■ Exercise aim
Write out, word for word, the first line of the data below and every line after it through the one containing "runs (R75) -/".

Given records Block Start

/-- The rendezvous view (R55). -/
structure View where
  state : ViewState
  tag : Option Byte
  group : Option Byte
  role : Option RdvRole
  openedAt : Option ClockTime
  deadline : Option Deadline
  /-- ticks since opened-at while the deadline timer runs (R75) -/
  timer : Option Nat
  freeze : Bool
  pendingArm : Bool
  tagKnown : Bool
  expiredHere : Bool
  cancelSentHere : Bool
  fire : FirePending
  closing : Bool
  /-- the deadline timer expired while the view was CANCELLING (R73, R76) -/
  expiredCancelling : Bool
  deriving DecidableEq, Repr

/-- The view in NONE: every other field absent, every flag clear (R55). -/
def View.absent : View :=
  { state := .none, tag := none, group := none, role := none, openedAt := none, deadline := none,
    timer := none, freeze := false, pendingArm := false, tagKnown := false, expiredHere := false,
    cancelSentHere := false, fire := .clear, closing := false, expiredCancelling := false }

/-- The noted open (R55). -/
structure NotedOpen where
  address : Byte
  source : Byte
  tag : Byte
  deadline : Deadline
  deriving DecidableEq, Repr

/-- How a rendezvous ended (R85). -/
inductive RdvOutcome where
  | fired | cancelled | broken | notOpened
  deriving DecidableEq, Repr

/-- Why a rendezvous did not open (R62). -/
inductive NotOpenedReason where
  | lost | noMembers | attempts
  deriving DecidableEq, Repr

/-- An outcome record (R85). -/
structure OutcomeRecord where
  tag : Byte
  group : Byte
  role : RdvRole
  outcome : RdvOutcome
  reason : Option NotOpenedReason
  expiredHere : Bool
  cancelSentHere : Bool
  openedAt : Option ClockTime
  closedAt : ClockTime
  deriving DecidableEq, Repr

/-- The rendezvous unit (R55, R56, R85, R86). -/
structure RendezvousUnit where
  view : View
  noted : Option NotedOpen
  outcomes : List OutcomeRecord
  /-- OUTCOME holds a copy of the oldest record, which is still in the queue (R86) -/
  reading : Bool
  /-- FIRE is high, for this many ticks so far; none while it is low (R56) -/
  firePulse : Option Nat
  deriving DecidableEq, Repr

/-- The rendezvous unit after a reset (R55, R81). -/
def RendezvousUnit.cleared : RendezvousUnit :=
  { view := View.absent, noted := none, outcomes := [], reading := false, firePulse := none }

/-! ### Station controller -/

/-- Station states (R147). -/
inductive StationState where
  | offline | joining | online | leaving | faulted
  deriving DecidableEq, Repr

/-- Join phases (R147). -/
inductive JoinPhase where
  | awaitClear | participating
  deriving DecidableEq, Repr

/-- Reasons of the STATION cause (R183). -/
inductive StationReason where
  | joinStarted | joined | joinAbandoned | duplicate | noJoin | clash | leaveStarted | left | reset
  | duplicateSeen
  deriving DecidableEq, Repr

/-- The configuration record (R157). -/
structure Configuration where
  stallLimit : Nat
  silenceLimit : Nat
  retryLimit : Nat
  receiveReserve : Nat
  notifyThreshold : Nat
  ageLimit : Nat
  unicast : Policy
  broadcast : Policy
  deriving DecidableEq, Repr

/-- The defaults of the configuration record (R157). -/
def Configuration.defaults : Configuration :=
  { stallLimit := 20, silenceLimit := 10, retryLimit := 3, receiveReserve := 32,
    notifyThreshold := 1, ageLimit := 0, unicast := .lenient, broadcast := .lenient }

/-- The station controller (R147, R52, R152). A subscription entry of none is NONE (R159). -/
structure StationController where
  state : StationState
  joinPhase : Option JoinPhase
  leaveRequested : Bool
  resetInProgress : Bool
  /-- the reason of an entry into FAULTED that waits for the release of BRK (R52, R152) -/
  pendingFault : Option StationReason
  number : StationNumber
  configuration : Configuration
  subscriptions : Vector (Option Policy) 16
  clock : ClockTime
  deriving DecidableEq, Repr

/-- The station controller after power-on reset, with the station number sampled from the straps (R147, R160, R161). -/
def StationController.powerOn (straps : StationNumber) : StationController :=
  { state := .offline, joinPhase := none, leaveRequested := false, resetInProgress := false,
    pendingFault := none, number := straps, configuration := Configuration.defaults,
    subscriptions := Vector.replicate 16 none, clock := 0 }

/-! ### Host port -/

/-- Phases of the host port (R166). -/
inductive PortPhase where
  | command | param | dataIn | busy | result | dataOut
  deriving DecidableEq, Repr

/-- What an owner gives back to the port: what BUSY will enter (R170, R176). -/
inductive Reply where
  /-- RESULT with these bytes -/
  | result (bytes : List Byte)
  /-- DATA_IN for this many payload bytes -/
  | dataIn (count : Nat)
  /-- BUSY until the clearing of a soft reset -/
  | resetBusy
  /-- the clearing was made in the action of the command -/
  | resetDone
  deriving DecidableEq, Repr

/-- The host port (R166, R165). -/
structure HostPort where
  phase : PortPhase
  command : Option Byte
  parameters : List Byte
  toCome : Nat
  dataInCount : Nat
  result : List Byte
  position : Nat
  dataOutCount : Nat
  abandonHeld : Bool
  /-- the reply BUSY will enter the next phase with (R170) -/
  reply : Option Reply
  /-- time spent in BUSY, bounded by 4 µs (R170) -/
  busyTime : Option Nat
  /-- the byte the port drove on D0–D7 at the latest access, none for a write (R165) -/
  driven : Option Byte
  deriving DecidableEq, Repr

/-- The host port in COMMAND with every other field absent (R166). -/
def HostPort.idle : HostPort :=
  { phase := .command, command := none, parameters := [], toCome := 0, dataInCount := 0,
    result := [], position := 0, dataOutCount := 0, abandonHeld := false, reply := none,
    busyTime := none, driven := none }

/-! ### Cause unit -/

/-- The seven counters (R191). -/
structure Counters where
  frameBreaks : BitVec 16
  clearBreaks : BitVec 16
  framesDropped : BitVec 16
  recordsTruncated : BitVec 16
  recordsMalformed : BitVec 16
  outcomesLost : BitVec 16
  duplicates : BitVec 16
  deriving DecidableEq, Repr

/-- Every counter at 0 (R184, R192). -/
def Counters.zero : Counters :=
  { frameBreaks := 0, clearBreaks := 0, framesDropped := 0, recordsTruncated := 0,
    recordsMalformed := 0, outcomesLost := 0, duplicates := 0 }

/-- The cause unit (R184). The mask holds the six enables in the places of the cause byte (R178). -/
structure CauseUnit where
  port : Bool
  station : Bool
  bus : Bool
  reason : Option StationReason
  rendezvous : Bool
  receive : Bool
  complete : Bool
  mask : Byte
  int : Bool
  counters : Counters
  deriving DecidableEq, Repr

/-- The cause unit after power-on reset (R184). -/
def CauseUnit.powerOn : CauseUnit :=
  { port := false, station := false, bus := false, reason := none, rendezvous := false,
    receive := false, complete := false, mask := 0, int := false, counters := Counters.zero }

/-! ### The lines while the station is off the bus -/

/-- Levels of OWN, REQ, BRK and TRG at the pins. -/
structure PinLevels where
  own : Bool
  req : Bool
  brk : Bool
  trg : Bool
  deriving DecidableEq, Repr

Given records Block End

■ Result below
/-- The rendezvous view (R55). -/
structure View where
  state : ViewState
  tag : Option Byte
  group : Option Byte
  role : Option RdvRole
  openedAt : Option ClockTime
  deadline : Option Deadline
  /-- ticks since opened-at while the deadline timer runs (R75) -/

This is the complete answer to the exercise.